- Your task
Among the records below, find the line that has "beats : Nat := 1"; from there, give the lines again exactly, and stop after the line that has "granules : List Nat".

- Task data
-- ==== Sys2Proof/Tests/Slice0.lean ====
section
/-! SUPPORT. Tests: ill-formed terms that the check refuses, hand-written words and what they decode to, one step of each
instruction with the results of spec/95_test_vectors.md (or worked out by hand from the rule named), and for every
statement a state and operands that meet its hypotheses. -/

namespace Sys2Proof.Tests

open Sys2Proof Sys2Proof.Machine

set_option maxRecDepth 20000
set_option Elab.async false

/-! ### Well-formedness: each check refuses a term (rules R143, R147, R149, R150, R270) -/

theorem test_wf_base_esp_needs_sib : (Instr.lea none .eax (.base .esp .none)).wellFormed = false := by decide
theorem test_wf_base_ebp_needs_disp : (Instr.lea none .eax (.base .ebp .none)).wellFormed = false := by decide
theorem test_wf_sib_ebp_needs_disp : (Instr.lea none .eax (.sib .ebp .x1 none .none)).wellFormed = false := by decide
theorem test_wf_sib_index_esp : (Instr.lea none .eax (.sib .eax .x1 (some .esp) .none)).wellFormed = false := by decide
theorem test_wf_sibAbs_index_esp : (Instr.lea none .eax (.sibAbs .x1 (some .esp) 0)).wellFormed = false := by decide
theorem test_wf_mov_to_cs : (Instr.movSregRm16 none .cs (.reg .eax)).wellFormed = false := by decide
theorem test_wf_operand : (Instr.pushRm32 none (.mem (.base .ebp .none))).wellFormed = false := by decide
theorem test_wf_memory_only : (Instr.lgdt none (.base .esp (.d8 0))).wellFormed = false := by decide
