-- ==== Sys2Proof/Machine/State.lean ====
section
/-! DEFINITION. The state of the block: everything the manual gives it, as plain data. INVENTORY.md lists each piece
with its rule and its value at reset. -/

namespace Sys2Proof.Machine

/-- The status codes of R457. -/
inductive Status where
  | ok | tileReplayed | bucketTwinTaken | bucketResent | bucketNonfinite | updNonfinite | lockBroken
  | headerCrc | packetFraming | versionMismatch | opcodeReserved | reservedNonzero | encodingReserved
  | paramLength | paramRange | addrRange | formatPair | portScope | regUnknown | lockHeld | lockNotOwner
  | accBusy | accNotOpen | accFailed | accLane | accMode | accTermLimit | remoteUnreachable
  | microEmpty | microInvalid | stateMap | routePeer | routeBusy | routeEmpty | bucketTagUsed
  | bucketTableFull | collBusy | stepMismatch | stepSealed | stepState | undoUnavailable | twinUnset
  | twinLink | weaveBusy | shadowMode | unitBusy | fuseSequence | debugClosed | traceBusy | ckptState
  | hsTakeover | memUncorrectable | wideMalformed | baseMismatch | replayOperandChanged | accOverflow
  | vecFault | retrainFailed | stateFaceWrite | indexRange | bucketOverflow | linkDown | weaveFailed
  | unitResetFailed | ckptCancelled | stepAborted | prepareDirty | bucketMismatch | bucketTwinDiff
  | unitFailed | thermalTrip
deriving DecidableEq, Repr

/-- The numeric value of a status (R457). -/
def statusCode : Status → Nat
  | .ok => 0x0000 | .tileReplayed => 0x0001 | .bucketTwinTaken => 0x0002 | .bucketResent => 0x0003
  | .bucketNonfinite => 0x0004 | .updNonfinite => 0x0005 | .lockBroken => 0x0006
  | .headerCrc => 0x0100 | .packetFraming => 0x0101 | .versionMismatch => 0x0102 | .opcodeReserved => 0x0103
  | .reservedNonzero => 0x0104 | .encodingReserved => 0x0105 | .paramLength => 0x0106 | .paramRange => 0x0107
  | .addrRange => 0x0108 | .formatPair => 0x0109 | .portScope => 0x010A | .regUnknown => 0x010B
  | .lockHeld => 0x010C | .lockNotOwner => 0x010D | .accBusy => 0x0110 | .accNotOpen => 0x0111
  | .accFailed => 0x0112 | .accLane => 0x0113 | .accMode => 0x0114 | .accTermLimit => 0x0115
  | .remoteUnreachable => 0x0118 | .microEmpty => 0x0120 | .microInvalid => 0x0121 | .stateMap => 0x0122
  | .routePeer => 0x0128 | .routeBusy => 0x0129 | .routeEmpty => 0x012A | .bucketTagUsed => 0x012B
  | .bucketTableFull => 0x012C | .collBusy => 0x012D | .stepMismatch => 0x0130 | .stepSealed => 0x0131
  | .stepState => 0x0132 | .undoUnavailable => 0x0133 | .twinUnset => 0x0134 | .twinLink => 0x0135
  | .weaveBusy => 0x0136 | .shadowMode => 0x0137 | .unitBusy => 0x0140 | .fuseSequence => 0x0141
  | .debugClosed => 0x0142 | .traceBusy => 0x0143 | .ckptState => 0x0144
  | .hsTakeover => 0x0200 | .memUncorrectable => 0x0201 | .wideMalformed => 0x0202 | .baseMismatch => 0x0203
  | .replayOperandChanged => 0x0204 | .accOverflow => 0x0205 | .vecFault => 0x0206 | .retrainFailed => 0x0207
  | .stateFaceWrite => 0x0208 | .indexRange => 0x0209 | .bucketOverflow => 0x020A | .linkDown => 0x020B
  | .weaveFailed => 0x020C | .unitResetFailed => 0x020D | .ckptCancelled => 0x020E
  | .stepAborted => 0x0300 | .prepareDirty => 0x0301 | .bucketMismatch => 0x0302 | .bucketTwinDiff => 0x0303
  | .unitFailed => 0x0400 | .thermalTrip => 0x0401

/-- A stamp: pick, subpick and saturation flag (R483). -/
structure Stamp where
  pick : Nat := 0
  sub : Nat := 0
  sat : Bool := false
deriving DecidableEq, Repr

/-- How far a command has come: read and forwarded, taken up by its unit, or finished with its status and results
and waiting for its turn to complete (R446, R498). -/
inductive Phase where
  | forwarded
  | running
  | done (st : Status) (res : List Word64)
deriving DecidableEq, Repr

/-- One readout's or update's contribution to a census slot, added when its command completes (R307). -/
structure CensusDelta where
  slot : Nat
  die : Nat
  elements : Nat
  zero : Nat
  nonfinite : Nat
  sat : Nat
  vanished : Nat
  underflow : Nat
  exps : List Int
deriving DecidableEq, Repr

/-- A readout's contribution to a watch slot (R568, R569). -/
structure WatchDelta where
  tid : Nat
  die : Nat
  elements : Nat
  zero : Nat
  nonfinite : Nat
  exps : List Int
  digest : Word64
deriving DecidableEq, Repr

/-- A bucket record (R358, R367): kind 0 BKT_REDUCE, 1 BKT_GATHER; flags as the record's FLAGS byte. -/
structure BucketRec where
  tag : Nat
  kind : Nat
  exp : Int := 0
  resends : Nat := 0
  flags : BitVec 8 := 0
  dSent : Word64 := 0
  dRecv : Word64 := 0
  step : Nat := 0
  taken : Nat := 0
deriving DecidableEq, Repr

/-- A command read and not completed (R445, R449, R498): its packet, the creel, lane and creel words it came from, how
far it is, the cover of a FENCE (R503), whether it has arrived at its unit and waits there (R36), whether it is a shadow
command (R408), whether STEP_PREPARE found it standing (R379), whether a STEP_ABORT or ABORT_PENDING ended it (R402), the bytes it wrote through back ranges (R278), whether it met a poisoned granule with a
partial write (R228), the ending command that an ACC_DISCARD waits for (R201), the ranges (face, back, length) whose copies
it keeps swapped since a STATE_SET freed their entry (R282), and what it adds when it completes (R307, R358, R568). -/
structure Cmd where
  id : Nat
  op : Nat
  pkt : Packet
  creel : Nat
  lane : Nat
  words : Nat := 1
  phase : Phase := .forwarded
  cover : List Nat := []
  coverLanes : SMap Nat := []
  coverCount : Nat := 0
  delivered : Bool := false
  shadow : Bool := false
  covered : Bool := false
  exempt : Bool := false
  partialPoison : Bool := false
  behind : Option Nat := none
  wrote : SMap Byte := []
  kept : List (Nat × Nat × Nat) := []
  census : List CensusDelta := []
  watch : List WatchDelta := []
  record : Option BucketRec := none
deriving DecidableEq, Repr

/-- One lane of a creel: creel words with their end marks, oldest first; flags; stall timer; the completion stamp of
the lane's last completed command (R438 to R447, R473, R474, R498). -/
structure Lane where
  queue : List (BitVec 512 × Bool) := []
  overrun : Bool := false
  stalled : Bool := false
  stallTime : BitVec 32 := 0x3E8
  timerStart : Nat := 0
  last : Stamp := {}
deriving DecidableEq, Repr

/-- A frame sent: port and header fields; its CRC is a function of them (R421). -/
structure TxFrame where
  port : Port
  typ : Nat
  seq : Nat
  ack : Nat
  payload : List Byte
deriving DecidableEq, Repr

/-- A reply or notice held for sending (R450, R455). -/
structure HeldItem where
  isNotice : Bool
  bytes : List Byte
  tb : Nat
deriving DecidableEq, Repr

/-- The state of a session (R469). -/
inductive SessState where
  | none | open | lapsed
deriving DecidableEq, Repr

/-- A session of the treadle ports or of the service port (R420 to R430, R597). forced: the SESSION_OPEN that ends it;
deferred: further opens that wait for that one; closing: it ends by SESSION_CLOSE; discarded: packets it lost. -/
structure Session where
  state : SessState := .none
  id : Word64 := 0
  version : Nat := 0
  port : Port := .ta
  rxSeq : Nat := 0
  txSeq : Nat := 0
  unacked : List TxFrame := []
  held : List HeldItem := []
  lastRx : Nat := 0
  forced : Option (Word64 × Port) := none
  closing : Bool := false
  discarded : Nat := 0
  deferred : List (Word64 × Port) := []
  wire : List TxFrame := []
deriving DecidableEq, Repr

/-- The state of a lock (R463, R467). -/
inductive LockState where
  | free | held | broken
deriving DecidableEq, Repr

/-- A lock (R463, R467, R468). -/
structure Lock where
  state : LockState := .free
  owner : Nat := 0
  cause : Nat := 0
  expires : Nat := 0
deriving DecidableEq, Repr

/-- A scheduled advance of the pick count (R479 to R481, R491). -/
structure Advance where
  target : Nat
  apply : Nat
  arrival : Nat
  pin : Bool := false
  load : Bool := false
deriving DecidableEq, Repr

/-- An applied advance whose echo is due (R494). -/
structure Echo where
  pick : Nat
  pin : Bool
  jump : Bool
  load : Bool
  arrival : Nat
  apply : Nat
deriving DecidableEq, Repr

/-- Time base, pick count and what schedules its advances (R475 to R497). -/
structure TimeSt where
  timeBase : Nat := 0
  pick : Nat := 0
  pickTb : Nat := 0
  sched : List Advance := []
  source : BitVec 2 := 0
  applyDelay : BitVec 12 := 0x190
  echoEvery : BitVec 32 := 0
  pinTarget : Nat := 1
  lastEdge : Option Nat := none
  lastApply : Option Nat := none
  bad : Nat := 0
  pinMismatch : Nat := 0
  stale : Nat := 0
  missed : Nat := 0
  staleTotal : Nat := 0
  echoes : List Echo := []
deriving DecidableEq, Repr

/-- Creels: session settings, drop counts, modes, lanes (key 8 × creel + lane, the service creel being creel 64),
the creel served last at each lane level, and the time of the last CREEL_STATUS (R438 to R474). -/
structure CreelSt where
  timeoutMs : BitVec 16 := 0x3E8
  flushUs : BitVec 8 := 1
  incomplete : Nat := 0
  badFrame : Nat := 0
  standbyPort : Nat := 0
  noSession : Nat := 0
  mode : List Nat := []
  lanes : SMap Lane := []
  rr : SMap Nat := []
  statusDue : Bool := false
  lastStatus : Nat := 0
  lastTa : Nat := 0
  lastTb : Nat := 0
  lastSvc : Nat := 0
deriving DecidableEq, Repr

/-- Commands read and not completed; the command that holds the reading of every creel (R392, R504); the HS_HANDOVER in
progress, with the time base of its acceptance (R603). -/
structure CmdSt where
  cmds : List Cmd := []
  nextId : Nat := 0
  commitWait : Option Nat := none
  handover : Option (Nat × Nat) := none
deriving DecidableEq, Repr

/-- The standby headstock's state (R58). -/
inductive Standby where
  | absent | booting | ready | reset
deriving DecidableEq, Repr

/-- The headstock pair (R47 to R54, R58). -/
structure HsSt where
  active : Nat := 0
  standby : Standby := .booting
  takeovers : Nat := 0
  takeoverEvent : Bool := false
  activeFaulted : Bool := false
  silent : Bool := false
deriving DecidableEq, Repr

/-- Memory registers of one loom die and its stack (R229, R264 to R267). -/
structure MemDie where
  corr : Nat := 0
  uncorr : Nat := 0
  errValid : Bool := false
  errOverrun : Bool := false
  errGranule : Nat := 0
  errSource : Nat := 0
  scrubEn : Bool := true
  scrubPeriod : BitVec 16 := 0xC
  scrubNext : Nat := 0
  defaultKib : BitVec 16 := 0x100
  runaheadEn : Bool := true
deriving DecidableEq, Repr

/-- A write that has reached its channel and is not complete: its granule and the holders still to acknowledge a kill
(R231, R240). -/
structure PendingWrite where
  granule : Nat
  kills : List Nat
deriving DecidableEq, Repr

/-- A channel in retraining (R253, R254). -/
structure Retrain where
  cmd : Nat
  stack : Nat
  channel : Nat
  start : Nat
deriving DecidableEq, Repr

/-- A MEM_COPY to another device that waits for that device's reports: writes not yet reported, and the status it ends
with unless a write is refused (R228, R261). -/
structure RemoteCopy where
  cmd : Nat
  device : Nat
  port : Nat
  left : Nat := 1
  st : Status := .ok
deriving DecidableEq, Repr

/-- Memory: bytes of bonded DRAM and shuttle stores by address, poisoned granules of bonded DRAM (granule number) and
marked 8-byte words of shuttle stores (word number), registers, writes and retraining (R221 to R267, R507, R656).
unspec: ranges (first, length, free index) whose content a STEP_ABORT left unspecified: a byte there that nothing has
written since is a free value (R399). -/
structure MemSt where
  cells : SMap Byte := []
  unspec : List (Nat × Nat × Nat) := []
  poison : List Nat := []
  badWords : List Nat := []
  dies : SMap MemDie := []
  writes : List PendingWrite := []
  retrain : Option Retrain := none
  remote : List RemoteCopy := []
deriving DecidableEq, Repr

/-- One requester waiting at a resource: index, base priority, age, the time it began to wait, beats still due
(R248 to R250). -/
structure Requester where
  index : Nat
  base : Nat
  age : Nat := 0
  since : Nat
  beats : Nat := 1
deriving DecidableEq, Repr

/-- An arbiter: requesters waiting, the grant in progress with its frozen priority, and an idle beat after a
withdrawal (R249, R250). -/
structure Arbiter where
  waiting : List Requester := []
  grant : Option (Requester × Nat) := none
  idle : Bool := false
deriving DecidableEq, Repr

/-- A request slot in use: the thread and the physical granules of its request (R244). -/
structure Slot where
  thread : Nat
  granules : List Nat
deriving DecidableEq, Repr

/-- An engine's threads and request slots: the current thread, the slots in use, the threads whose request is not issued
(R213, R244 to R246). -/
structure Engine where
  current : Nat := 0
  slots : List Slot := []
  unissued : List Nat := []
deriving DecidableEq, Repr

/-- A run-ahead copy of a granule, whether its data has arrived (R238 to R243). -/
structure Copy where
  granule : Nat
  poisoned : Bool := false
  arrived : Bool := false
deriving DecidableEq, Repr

- Problem solution
  beats : Nat := 1
deriving DecidableEq, Repr

/-- An arbiter: requesters waiting, the grant in progress with its frozen priority, and an idle beat after a
withdrawal (R249, R250). -/
structure Arbiter where
  waiting : List Requester := []
  grant : Option (Requester × Nat) := none
  idle : Bool := false
deriving DecidableEq, Repr

/-- A request slot in use: the thread and the physical granules of its request (R244). -/
structure Slot where
  thread : Nat
  granules : List Nat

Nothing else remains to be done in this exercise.